Inverclyde Now Logo HOUSEBUILDERS Showing Interest In Spango Valley Development As Site Work Gets Underway

10 August, 2020 | Local, Planning

James and Sandy Easdale

GROUNDWORK to prepare the massive former IBM Greenock site for a potential £100million residential and commercial transformation has started.

The site at Spango Valley, which is owned by Sandy and James Easdale and Advance Construction, is currently subject to a planning application for a mixed-use masterplan which would include up to 450 new homes, alongside areas of new employment, leisure, community and retail use.

James and Sandy Easdale

The proposals include a park-and-ride facility beside the former IBM rail halt, which would re-open.

There would also be extensive areas of greenspace, parkland and a network of paths across the site.

Demolition of the final empty call centre building has begun and it is hoped that, if planning permission is approved, construction can begin before the end of 2020.

It is anticipated that 300 jobs — including at least 50 apprenticeships — will be created through the construction phase which could last up to seven years.

Sandy said: “Getting the groundwork underway and demolishing the remaining buildings at the site marks another major milestone in securing the long-term transformation of the former IBM site.

“This development has the potential to breathe new life into the area, bringing high-quality housing, new businesses and skilled jobs to Greenock. We’ve already been in discussions with several major housebuilders who see the potential at Spango Valley for those who already live locally as well as people who want to move to Inverclyde. This would help address the population decline in the area.

“Despite the economic crisis, we are more committed than ever to see this project become reality. It is a huge opportunity for the region at a time when good news is in short supply.”

James Easdale said: “Being local, we want to see the town prosper. IBM opened in 1951 and at one stage more than 5,000 people were employed there. It is now an empty shell and this has taken its toll on the region.

“If we get the go ahead to put our plans into action then apprenticeships, construction jobs and upon completion, commercial employment will all be brought to the area. The Spango Valley site will become a high-quality, vibrant, attractive environment in which to live and work.

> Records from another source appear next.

-- ==== Sys2Proof/Tests/Slice0.lean ====
section
/-! SUPPORT. The author's own tests: words and single steps whose expected values are the spec's (95_test_vectors.md, each
cited), and for each obligation with hypotheses a state that meets them. -/

namespace Sys2Proof.Tests

open Sys2Proof.Machine Sys2Proof.Safety Sys2Proof.Laws

/-! ## Well-formedness -/

theorem test_setGain_code3_illFormed : Instr.wellFormed (.setGain 3) = false := by decide
theorem test_setGain_codes_wellFormed : ∀ g : BitVec 2, g ≠ 3 → Instr.wellFormed (.setGain g) = true := by decide

/-! ## Decoding: a word of every row, written out from 30_encoding.md R91, R92, R99 -/

theorem test_decode_commands :
    [0b000000#32, 0b000001#32, 0b000010#32, 0b010010#32, 0b100010#32, 0b110010#32, 0b000011#32, 0b000100#32, 0b000101#32].map
      (fun w => decode (.cmd32 w)) =
    [.nop, .acquire, .setGain 0, .setGain 1, .setGain 2, .badGain, .powerDown, .powerUp, .resetDev] := by decide

theorem test_decode_illegalOps :
    decode (.cmd32 0x00000006) = .illegalOp6 0 ∧ decode (.cmd32 0x00000036) = .illegalOp6 6 ∧
    decode (.cmd32 0x00000007) = .illegalOp7 0 ∧ decode (.cmd32 0xFFFFFFFF) = .illegalOp7 0x1FFFFFFF := by decide

theorem test_decode_reads :
    [0b0000#4, 0b0001#4, 0b0010#4, 0b0011#4, 0b0100#4, 0b0101#4, 0b0110#4, 0b0111#4].map (fun p => decode (.busop p 0)) =
    [.rdCfg, .rdCmd, .rdStatus, .rdData, .rdRaw, .rdTimeout, .rdRsvd6, .rdId] := by decide

theorem test_decode_writes :
    [0b1000#4, 0b1001#4, 0b1010#4, 0b1011#4, 0b1100#4, 0b1101#4, 0b1110#4, 0b1111#4].map
      (fun p => decode (.busop p 0x80000001)) =
    [.wrCfg 0x80000001, .wrCmd 0x80000001, .wrStatus 0x80000001, .wrData 0x80000001, .wrRaw 0x80000001,
      .wrTimeout 0x80000001, .wrRsvd6 0x80000001, .wrId 0x80000001] := by decide

/-- R99: no two CMD rows overlap, but BADGAIN's and SET_GAIN's. -/
theorem test_cmdRows_disjoint :
    (Decode.cmdRows.filter fun r => r.mnemonic != "BADGAIN").Pairwise
      fun a b => a.pattern &&& b.mask ≠ b.pattern &&& a.mask := by decide

/-- R90: the verdicts of V1. -/
theorem test_verdicts_V1_legal :
    [0x00#32, 0x01, 0x02, 0x12, 0x22, 0x32, 0x03, 0x04, 0x05].map verdict =
      [.nop, .acquire, .setGain .g128, .setGain .g64, .setGain .g32, .badGain, .powerDown, .powerUp, .resetDev] := by decide

/-- V1, the reserved bits 3, 6 and 31 among them. -/
theorem test_verdicts_V1_illegal :
    [0x06#32, 0x07, 0x36, 0x08, 0x0A, 0x11, 0x13, 0x40, 0x72, 0x80000001, 0xFFFFFFFF].map verdict =
      List.replicate 11 .illegal := by decide

theorem test_tableWords_layout :
    decodeTableWord 4 0x9 = some (.wrCmd 0) ∧ decodeTableWord 40 0x123456780D = some (.wrTimeout 0x12345678) ∧
    decodeTableWord 16 0 = none ∧ decodeTableWord 32 0x100000000 = none := by decide

/-! ## Deserializer and gain table -/

/-- The serial bits of a word sent most significant bit first. -/
def serial (w : Nat) : SerialBits := Vector.ofFn fun i => w.testBit (23 - i.val)

/-- V2, a row for each of the four settings of the flags. -/
theorem test_assemble_V2 :
    assemble (serial 0x123456) .msbFirst .msbFirst = 0x123456 ∧ assemble (serial 0x123456) .lsbFirst .msbFirst = 0x482C6A ∧
    assemble (serial 0x123456) .msbFirst .lsbFirst = 0x563412 ∧ assemble (serial 0x123456) .lsbFirst .lsbFirst = 0x6A2C48 ∧
    assemble (serial 0x800001) .lsbFirst .msbFirst = 0x010080 ∧ assemble (serial 0x000001) .msbFirst .lsbFirst = 0x010000 := by
  decide

/-- V3, S1, S2. -/
theorem test_decodeFrame_V3 :
    dataWord 0x000001 = 0x00000001 ∧ dataWord 0x7FFFFF = 0x007FFFFF ∧ dataWord 0x800000 = 0xFF800000 ∧
    dataWord 0x800001 = 0xFF800001 ∧ dataWord 0xFFFFFE = 0xFFFFFFFE ∧ rawWord 0x800000 = 0x00800000 := by decide

/-- R129: the gain a frame programs, V4.1. -/
theorem test_gainAfterFrame_V4 (draw : Nat) :
    gainAfterFrame draw 25 = .g128 ∧ gainAfterFrame draw 26 = .g32 ∧ gainAfterFrame draw 27 = .g64 := by
  exact ⟨rfl, rfl, rfl⟩

/-! ## Parameter sets, reset, host programs -/

theorem test_parameterSets : paramsLegal Config.setA = true ∧ paramsLegal Config.setB = true := by decide

/-- Each constraint of R6 refuses a set that misses it by one. -/
theorem test_parameters_boundaries :
    paramsLegal { Config.setB with tSample := 2 } = false ∧ paramsLegal { Config.setB with tSample := 4 } = false ∧
    paramsLegal { Config.setB with tDevPd := 3 } = false ∧ paramsLegal { Config.setB with tPd := 3 } = false ∧
    paramsLegal { Config.setB with tFrameMax := 134 } = false ∧ paramsLegal { Config.setB with tPu := 1 } = false ∧
    paramsLegal { Config.setA with tLow := 0 } = false := by decide

/-- V9: STATUS after reset is 0x00004F01, with the line not ready. -/
theorem test_reset_status : statusWord true (Frx.reset Config.setA) = 0x00004F01 := by decide

/-- R101, R103: the lines of P1. -/
theorem test_assembleProgram :
    assembleProgram [.waitDone, .w1c true true, .cmd .acquire none] =
      some [.poll .busy 0, .access (.busop 0b0010 0), .access (.busop 0b1010 0x00002002), .access (.cmd32 1)] ∧
    assembleProgram [.cmd .setGain (some 16)] = none ∧ assembleProgram [.cmd .nop (some 128)] = none := by decide

/-! ## Single steps, from the state after INIT of the spec's programs (set A) -/

/-- A device that is on, with nothing to offer, its line at 1. -/
def device : Device :=
  { on := true, dgain := .g128, avail := false, w := serial 0, c := 0, h := 0, window := 0, shown := .unknown, lag := [],
    stray := 0, line := true }

/-- After INIT: STATUS = 0x00004C02 (P1 edge 109). -/
def idle : State :=
  { par := Config.setA, resetSeen := true,
    frx := { Frx.reset Config.setA with seq := .idle, op := .none, tmr := 1, done := true, devg := some .g128 },
    dev := device, port := [], lastRead := 0, draws := 100 }

/-- After POWER_DOWN of P3: STATUS = 0x0000CC62 (edge 234), GAIN = 1. -/
def down : State :=
  { idle with
    frx := { idle.frx with pwr := .poweredDown, sckQ := true, gain := .g64 }
    dev := { device with on := false, h := 4 } }

/-- A command running, in the given phase. -/
def running (seq : Phase) (tmr : Nat) (op : Op) : State :=
  { idle with frx := { idle.frx with seq := seq, tmr := tmr, op := op, done := false, sckQ := clockLevel .active seq } }

/-- The register `r` as the host would read it after the instruction. -/
def after (i : Instr) (s : State) (r : Reg) : Option Word :=
  match exec i s with
  | .next t => some (readReg t.par true t.frx r)
  | .fault _ => none
  | .refused _ => none

/-- What the instruction reads. -/
def got (i : Instr) (s : State) : Option Word :=
  match exec i s with
  | .next t => some t.lastRead
  | .fault _ => none
  | .refused _ => none

theorem test_rdStatus_idle : got .rdStatus idle = some 0x00004C02 := by decide
theorem test_rdStatus_down : got .rdStatus down = some 0x0000CC62 := by decide
theorem test_rdId : got .rdId idle = some 0x46525801 := by decide
theorem test_rdCmd_rdRsvd6 : got .rdCmd idle = some 0 ∧ got .rdRsvd6 idle = some 0 := by decide
theorem test_rdCfg : got .rdCfg { idle with frx := { idle.frx with byteord := .lsbFirst } } = some 2 := by decide
theorem test_rdData_rdRaw :
    got .rdData { idle with frx := { idle.frx with data := 0xFF800000 } } = some 0xFF800000 ∧
    got .rdRaw { idle with frx := { idle.frx with raw := 0x00800000 } } = some 0x00800000 := by decide
theorem test_rdTimeout : got .rdTimeout idle = some 16 := by decide

/-- V7. -/
theorem test_wrCfg : after (.wrCfg 0xFFFFFFFF) idle .cfg = some 7 := by decide
theorem test_wrCfg_busy :
    after (.wrCfg 3) (running .wait 0 .acquire) .cfg = some 0 ∧
    after (.wrCfg 3) (running .wait 0 .acquire) .status = some 0x00006C01 := by decide
theorem test_wrTimeout : after (.wrTimeout 0xFFFFFFFF) idle .timeout = some 0xFFFFFFFF := by decide
/-- P4 edge 118. -/
theorem test_wrStatus :
    after (.wrStatus 0x2002) { idle with frx := { idle.frx with ovr := true, err := .timeout } } .status =
      some 0x00004C04 := by decide
/-- V7: a completion wins over a W1C of DONE at its edge. -/
theorem test_wrStatus_completion : after (.wrStatus 2) (running .puSettle 1 .powerUp) .status = some 0x00004C02 := by decide
theorem test_wrIgnored :
    after (.wrData 5) (running .wait 0 .acquire) .status = some 0x00004C01 ∧ after (.wrRaw 5) idle .raw = some 0 ∧
    after (.wrRsvd6 5) idle .rsvd6 = some 0 ∧ after (.wrId 5) idle .id = some 0x46525801 := by decide
/-- P5 edges 114 to 117. -/
theorem test_wrCmd_illegal :
    after (.wrCmd 0x11) idle .status = some 0x00004C0A ∧ after (.wrCmd 0xA) idle .status = some 0x00004C0A := by decide

/-- P5 edges 118, 119: a NOP clears the last error. -/
theorem test_nop : after .nop { idle with frx := { idle.frx with err := .illegal } } .status = some 0x00004C02 := by decide
/-- P8 edges 114, 115: dropped at the completion edge of POWER_DOWN. -/
theorem test_nop_atCompletion : after .nop (running .pdHold 1 .powerDown) .status = some 0x0000EC22 := by decide
/-- P3 edges 235, 236. -/
theorem test_acquire_down : after .acquire down .status = some 0x0000CC72 := by decide
theorem test_acquire : after .acquire idle .status = some 0x00004C01 := by decide
/-- P2 edge 111: GAIN = 2 at once. -/
theorem test_setGain : after (.setGain 2) idle .status = some 0x00004C81 := by decide
theorem test_setGain_down : after (.setGain 2) down .status = some 0x0000CCA2 := by decide
/-- P5 edges 112, 113. -/
theorem test_badGain : after .badGain idle .status = some 0x00004C0E := by decide
/-- P8 edges 109, 110. -/
theorem test_powerDown : after .powerDown idle .status = some 0x00004C01 := by decide
/-- V8: no edge on the line. -/
theorem test_powerDown_down : after .powerDown down .status = some 0x0000CC62 := by decide
/-- P3 edge 237: `sck` falls. -/
theorem test_powerUp : after .powerUp down .status = some 0x00004C61 := by decide
theorem test_resetDev_down : after .resetDev down .status = some 0x00004C61 := by decide
theorem test_resetDev : after .resetDev idle .status = some 0x00004C01 := by decide
/-- P5 edges 110, 111. -/
theorem test_illegalOps :
    after (.illegalOp6 0) idle .status = some 0x00004C0A ∧ after (.illegalOp7 6) idle .status = some 0x00004C0A := by decide

/-- V5: TIMEOUT = 1 makes exactly one test. -/
theorem test_timeout_one :
    after .rdStatus { running .wait 0 .acquire with frx := { (running .wait 0 .acquire).frx with timeout := 1 } } .status =
      some 0x00004C06 := by decide

/-- P8 edge 111: the end of PD_LOW raises `sck`. -/
theorem test_pdLow_end : after .rdStatus (running .pdLow 1 .powerDown) .status = some 0x0000CC01 := by decide

/-- V6, set A: the sample edge is the first of a pulse. -/
theorem test_sample_edge :
    (sequencer Config.setA true (running .bitHigh 2 .acquire).frx).sbits[0] = true ∧
    (sequencer Config.setA true (running .bitHigh 1 .acquire).frx).sbits[0] = false := by decide

/-- The frame end of P1: RAW, DATA, DTAG, VALID and the completion at one edge. -/
def lastPulse : State :=
  { running .pulseLow 1 .acquire with
    frx := { (running .pulseLow 1 .acquire).frx with sbits := serial 0x800000, n := 23, discard := false } }
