-- ==== Sys2Proof/Machine/Ops.lean ====
section
/-!
DEFINITION. The named operations that the transactions share: answering, the one exception and its clearing, SetGain,
FifoWrite and FifoRead, the FIFO clear, the end of a session, and taking the next transaction.
-/

namespace Sys2Proof.Machine

open Sys2Proof

/-! ### The answer, and CmdError -/

/-- The answer of a transaction: the result word and the output payload (R17, R120). -/
def State.answer (s : State) (res : Word) (pout : List Byte) : State := { s with res := res, pout := pout }

/-- `raise CmdError`, the block's only exception (R16, R401): CMD_ERR is set, nothing else of the block changes, and
the answer is (0, []). Nothing is saved and control goes nowhere (R410). -/
def State.raiseCmdError (s : State) : State := State.answer { s with cmdErr := true } 0 []

/-- `CMD_ERR <- 0`: the nearest thing to a return from the exception (R162, R411). -/
def State.clearCmdErr (s : State) : State := { s with cmdErr := false }

/-! ### Taking and presenting transactions (R100, R120; log entry 4) -/

/-- The next transaction of the total order, and the state without it; none when nothing is pending. -/
def State.takeTransaction (s : State) : Option (Transaction × State) :=
  match s.pending with
  | [] => none
  | t :: rest => some (t, { s with pending := rest })

/-- A transaction presented so that it is the next to run. -/
def State.present (s : State) (t : Transaction) : State := { s with pending := t :: s.pending }

/-! ### The equalizer's control operations -/

/-- All gains 0, all filters passthrough with zero history, nothing undefined, attached (R180). -/
def State.initEq (s : State) : State :=
  { s with
    gain := PerBand.all 0
    coef := PerBand.all Coef.passthrough
    hist := PerBand.all zeroHists
    undef := PerBand.all false
    attached := true }

/-- Teardown: detached, every band's COEF and HIST marked undefined, the gains kept (R183; log entry 7). -/
def State.detachEq (s : State) : State := { s with attached := false, undef := PerBand.all true }

/-- The writes of SetGain on a gain change: the gain, zero history, the ROM's coefficients, defined (R184, R280). -/
def State.changeGain (s : State) (b : Band) (g : Int) : State :=
  { s with
    gain := s.gain.set b (BitVec.ofInt 5 g)
    hist := s.hist.set b zeroHists
    coef := s.coef.set b (coefRom s.cfg b g)
    undef := s.undef.set b false }

/-- `SetGain(b, v)` on a band in range: the gain clamped, nothing when it is unchanged (R184). -/
def State.setBandGain (s : State) (b : Band) (v : Int) : State :=
  if clampGain v = (s.gain.get b).toInt then s else s.changeGain b (clampGain v)

/-- `SetGain(b, v)` for a band index 0 .. 15; out of range it is ignored (R124, R184). -/
def State.setGain (s : State) (band : Nat) (v : Int) : State :=
  match Band.ofIndex band with
  | none => s
  | some b => s.setBandGain b v

/-- `if band <= 4: SetGain(band, GAIN[band] + d)` (R188, R190). -/
def State.stepGain (s : State) (band : Nat) (d : Int) : State :=
  match Band.ofIndex band with
  | none => s
  | some b => s.setBandGain b ((s.gain.get b).toInt + d)

/-- `for b in 0 .. 4: SetGain(b, 0)` (R192). -/
def State.flattenAll (s : State) : State := Band.all.foldl (fun t b => t.setBandGain b 0) s

/-! ### FIFO storage -/

/-- The free space, FIFO_CAPACITY - AVAIL (R88; log entry 14 for states outside R45). -/
def State.free (s : State) : Nat := s.cfg.fifoCapacity - s.avail.toNat

/-- `FifoWrite(data)`: the first bytes that fit are stored, the rest is dropped (R88). -/
def State.fifoWrite (s : State) (data : List Byte) : State :=
  let k := min data.length s.free
  { s with
    fifoMem := memWrite s.cfg.fifoCapacity s.fifoMem s.wrPos.toNat (data.take k)
    wrPos := BitVec.ofNat 32 ((s.wrPos.toNat + k) % s.cfg.fifoCapacity)
    avail := BitVec.ofNat 32 (s.avail.toNat + k) }

/-- `FifoRead(n)`: the oldest `min(n, AVAIL)` bytes, removed (R89). -/
def State.fifoRead (s : State) (n : Nat) : List Byte × State :=
  let k := min n s.avail.toNat
  (memRead s.cfg.fifoCapacity s.fifoMem s.rdPos.toNat k,
    { s with
      rdPos := BitVec.ofNat 32 ((s.rdPos.toNat + k) % s.cfg.fifoCapacity)
      avail := BitVec.ofNat 32 (s.avail.toNat - k) })

/-- The clear of FIFO.START and FIFO.RESET: the ring, the flags and the count (R300, R306). The storage's bytes stay
("without deallocating the buffer"). -/
def State.clearFifo (s : State) : State :=
  { s with
    avail := 0
    wrPos := 0
    rdPos := 0
    eofFlag := false
    eofCause := .none
    rxSeen := false
    totalRx := 0 }

/-- What FIFO.EXTRACT moves: the lesser of AVAIL and MAX_CHUNK_BYTES, aligned down to whole frames (R360). -/
def State.chunkBytes (s : State) : Nat :=
  let m := min s.avail.toNat s.cfg.maxChunkBytes
  m - m % Config.frameBytes

/-- WavHeader(k): the 44-byte container header for a payload of k bytes (R361, D39). -/
def wavHeader (k : Nat) : List Byte :=
  [0x52, 0x49, 0x46, 0x46] ++ bytesLe (36 + k) 4 ++ [0x57, 0x41, 0x56, 0x45] ++ [0x66, 0x6D, 0x74, 0x20]
    ++ bytesLe 16 4 ++ bytesLe 1 2 ++ bytesLe Config.channels 2 ++ bytesLe Config.sampleRate 4
    ++ bytesLe Config.byteRate 4 ++ bytesLe Config.frameBytes 2 ++ bytesLe Config.sampleBits 2
    ++ [0x64, 0x61, 0x74, 0x61] ++ bytesLe k 4

/-! ### The session -/

/-- An end condition of the producer side: in a running session it goes to EOF and records the cause; outside one
nothing changes (R330, R331, R333, R335, R407). -/
def State.endOfStream (s : State) (cause : EofCause) : State :=
  if s.session = .running then { s with session := .eof, eofFlag := true, eofCause := cause } else s

/-- The bookkeeping of received data: FifoWrite, TOTAL_RX by the whole payload, LAST_DATA, RX_SEEN (R331, D36). -/
def State.receive (s : State) (pin : List Byte) : State :=
  { s.fifoWrite pin with
    totalRx := s.totalRx + BitVec.ofNat 64 pin.length
    lastData := s.now
    rxSeen := true }

/-- `NOW <- wrap_64(NOW + imm)` (R338). -/
def State.advance (s : State) (ticks : Nat) : State := { s with now := s.now + BitVec.ofNat 64 ticks }

/-- The unread bytes, oldest first: what FifoRead would return if asked for all of them (R89, R91). No transaction
reads it; statements do. -/
def State.unread (s : State) : List Byte := memRead s.cfg.fifoCapacity s.fifoMem s.rdPos.toNat s.avail.toNat

end Sys2Proof.Machine
end

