-- ==== Sys2Proof/Machine/Filter.lean ====
section
/-!
DEFINITION. The equalizer's datapath (42_eq_process.md): Biquad, the cascade, SoftClip, Trunc16, and the buffer.
-/

namespace Sys2Proof.Machine

open Sys2Proof

/-- `Biquad(b, c, v)` on a band's coefficients and one channel's history: the output, and the history shifted. The nine
REAL operations are in the order of R233. -/
def biquad (k : Coef) (h : Hist) (v : F64) : F64 × Hist :=
  let y :=
    F64.sub
      (F64.sub (F64.add (F64.add (F64.mul k.b0 v) (F64.mul k.b1 h.x1)) (F64.mul k.b2 h.x2)) (F64.mul k.a1 h.y1))
      (F64.mul k.a2 h.y2)
  (y, { x1 := v, x2 := h.x1, y1 := y, y2 := h.y1 })

/-- The non-flat bands of a list applied one after the other to `v` on channel `c` (R232). A band with UNDEF set stops
with UndefState (R183), a NaN output with NonFinite (R240; log entry 9). Gains, coefficients and UNDEF are those of the
state at the transaction's start (R103); the histories are threaded through. -/
def cascade (s : State) (c : Channel) : List Band → F64 → Hists → Except Fault (F64 × Hists)
  | [], v, hs => .ok (v, hs)
  | b :: bs, v, hs =>
    if s.gain.get b = 0 then cascade s c bs v hs
    else if s.undef.get b then .error .undefState
    else
      match biquad (s.coef.get b) (hs.at b c) v with
      | (y, h) => if F64.isNaN y then .error .nonFinite else cascade s c bs y (hs.put b c h)

/-- CLIP_THRESHOLD as REAL: T of R236. -/
def clipT : F64 := F64.ofInt Config.clipThreshold

/-- CLIP_CEILING - CLIP_THRESHOLD as REAL: K of R236. -/
def clipK : F64 := F64.ofInt (Config.clipCeiling - Config.clipThreshold)

/-- `T + (K * TANH((m - T) / K))`: the compressed magnitude of an `m` above the threshold (R236). -/
def clipCurve (m : F64) : F64 := F64.add clipT (F64.mul clipK (F64.tanh (F64.div (F64.sub m clipT) clipK)))

/-- `SoftClip(v)` (R236). -/
def softClip (v : F64) : F64 :=
  if F64.lt clipT v then clipCurve v
  else if F64.lt v (F64.neg clipT) then F64.neg (clipCurve (F64.neg v))
  else v

/-- `Trunc16(r)`: rounded toward zero to an integer (R237, D13). -/
def trunc16 (r : F64) : Int := F64.truncInt r

/-- One output sample from the cascade's value, as two bytes (R236, R237, R238). -/
def sampleOut (v : F64) : List Byte := bytesLe (trunc16 (softClip v)) 2

/-- One sample: converted exactly (R235), cascaded in ascending band order, limited, truncated (R230). -/
def filterSample (s : State) (c : Channel) (b0 b1 : Byte) (hs : Hists) : Except Fault (List Byte × Hists) :=
  match cascade s c Band.all (F64.ofInt (le16s b0 b1)) hs with
  | .ok (v, hs') => .ok (sampleOut v, hs')
  | .error f => .error f

/-- One frame: channel 0, then channel 1 (R230, R234). -/
def filterFrame (s : State) (a0 a1 b0 b1 : Byte) (hs : Hists) : Except Fault (List Byte × Hists) :=
  match filterSample s .c0 a0 a1 hs with
  | .error f => .error f
  | .ok (out0, hs0) =>
    match filterSample s .c1 b0 b1 hs0 with
    | .error f => .error f
    | .ok (out1, hs1) => .ok (out0 ++ out1, hs1)

/-- A buffer frame by frame in order; the trailing bytes that are no whole frame are returned unchanged (R230, R239). -/
def filterBuffer (s : State) : List Byte → Hists → Except Fault (List Byte × Hists)
  | a0 :: a1 :: b0 :: b1 :: rest, hs =>
    match filterFrame s a0 a1 b0 b1 hs with
    | .error f => .error f
    | .ok (out, hs1) =>
      match filterBuffer s rest hs1 with
      | .error f => .error f
      | .ok (outs, hs2) => .ok (out ++ outs, hs2)
  | tail, hs => .ok (tail, hs)

end Sys2Proof.Machine
end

Such a boost is needed more than ever and we intend to deliver for Inverclyde.”

The Easdales, in partnership with Advance Construction, are also the driving force behind a huge £250 million, 850-home housing development at a 130-acre site in Glenrothes. The development at the former Tullis Russell paper mill will feature 850 new homes, a care home, retirement village, commercial, retail and leisure space and has already been approved by Fife Council. It is expected to cost £250m and take a decade to complete.

The last IBM staff at Spango Valley moved to offices at Riverside Business Park, Pottery Street, Greenock in September 2016 and the land was cleared.